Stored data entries
______

-- ==== Sys2Proof/Machine/Selector.lean ====
section
/-! DEFINITION. The rows of the Sync Selector (chapter 8): the filtered SYNC level, the settle, the sync window, the
grant. -/

namespace Sys2Proof.Machine

/-- The holder's selection changes, and a leave that it gives is told (R131, R135). -/
def State.changeHold (s : State) (old new : SyncHold) : State :=
  let t := { s with sync := { s.sync with hold := some new } }
  if new.leave && !old.leave then onLeave assign new.context new.running t else t

/-- SYNC_LEVEL_CHANGE (R131). -/
def execSyncLevelChange (s : State) : Host.Outcome State Fault Refusal :=
  .next (match s.sync.hold with
    | some h => s.event h.filter.change fun s => s.changeHold h { h with filter := h.filter.turn }
    | none => s)

/-- SETTLE_EXPIRY (R131). -/
def execSettleExpiry (s : State) : Host.Outcome State Fault Refusal :=
  .next (match s.sync.hold with
    | some h => s.event (s.due h.settle) fun s => s.changeHold h { h with settle := none }
    | none => s)

/-- The frame of a sync timeout (R132). -/
def State.syncIncident (s : State) (h : SyncHold) : Incident :=
  let c := s.context h.context
  { cls := .syncTimeout, sec := some c.lead, dev := c.routeDevice, src := some h.target, ctx := some h.context,
    cause := c.cause }

/-- The sync window expires (R132, R136). -/
def State.windowExpires (s : State) (h : SyncHold) : State :=
  onTimeout assign h.context ((s.raise (s.syncIncident h)).releaseSync)

/-- SYNC_WINDOW_EXPIRY (R132). -/
def execSyncWindowExpiry (s : State) : Host.Outcome State Fault Refusal :=
  .next (match s.sync.hold with
    | some h => s.event (h.window == s.ms) fun s => s.windowExpires h
    | none => s)

/-- The pair of a context as the board stands (R130): the running source and the target, or none. -/
def State.syncPair (s : State) (k : CtxId) : Option (SrcId × SrcId) :=
  let c := s.context k
  match s.fedAvailable c.set, c.target with
  | some f, some (.source n) => if f = n then none else some (f, n)
  | _, _ => none

/-- The holder that a grant makes (R130). -/
def State.newHold (s : State) (k : CtxId) (running target : SrcId) : SyncHold :=
  { context := k, running := running, target := target, filter := .low, settle := some (s.after s.board.settle),
    window := s.after s.board.window }

/-- Grant the head of the claim queue, if this tick found its claim waiting; a head without a pair goes to SELECT, and the
new head is tried (R130; log 2). The first argument bounds the tries: three contexts can claim. -/
def grantHead : Nat → State → State
  | 0, s => s
  | n + 1, s =>
    match s.sync.claims with
    | [] => s
    | k :: ks =>
      if s.sync.due.contains k then
        let t := { s with sync := { s.sync with claims := ks, due := s.sync.due.filter (· != k) } }
        match t.syncPair k with
        | some (f, g) =>
          { t.updContext k (fun c => { c with claim := .held }) with
            sync := { hold := some (t.newHold k f g), claims := ks, due := [] } }
        | none =>
          grantHead n (returnToSelect assign k none false (t.updContext k fun c => { c with claim := .none }))
      else s

/-- SYNC_GRANT (R130): a grant is open while the selector has no holder and a claim that this tick found still waits. -/
def execSyncGrant (s : State) : Host.Outcome State Fault Refusal :=
  .next (s.event (!s.sync.due.isEmpty && s.sync.hold.isNone) (grantHead Config.takingDepth))

end Sys2Proof.Machine
end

______

#### TRY IT:
What is needed is an exact repetition of the lines from the first line of the records through the line containing "timeout (R132). -/", both ends included, and nothing more.

#### ANSWER TO THIS TASK:
-- ==== Sys2Proof/Machine/Selector.lean ====
section
/-! DEFINITION. The rows of the Sync Selector (chapter 8): the filtered SYNC level, the settle, the sync window, the
grant. -/

namespace Sys2Proof.Machine

/-- The holder's selection changes, and a leave that it gives is told (R131, R135). -/
def State.changeHold (s : State) (old new : SyncHold) : State :=
  let t := { s with sync := { s.sync with hold := some new } }
  if new.leave && !old.leave then onLeave assign new.context new.running t else t

/-- SYNC_LEVEL_CHANGE (R131). -/
def execSyncLevelChange (s : State) : Host.Outcome State Fault Refusal :=
  .next (match s.sync.hold with
    | some h => s.event h.filter.change fun s => s.changeHold h { h with filter := h.filter.turn }
    | none => s)

/-- SETTLE_EXPIRY (R131). -/
def execSettleExpiry (s : State) : Host.Outcome State Fault Refusal :=
  .next (match s.sync.hold with
    | some h => s.event (s.due h.settle) fun s => s.changeHold h { h with settle := none }
    | none => s)

/-- The frame of a sync timeout (R132). -/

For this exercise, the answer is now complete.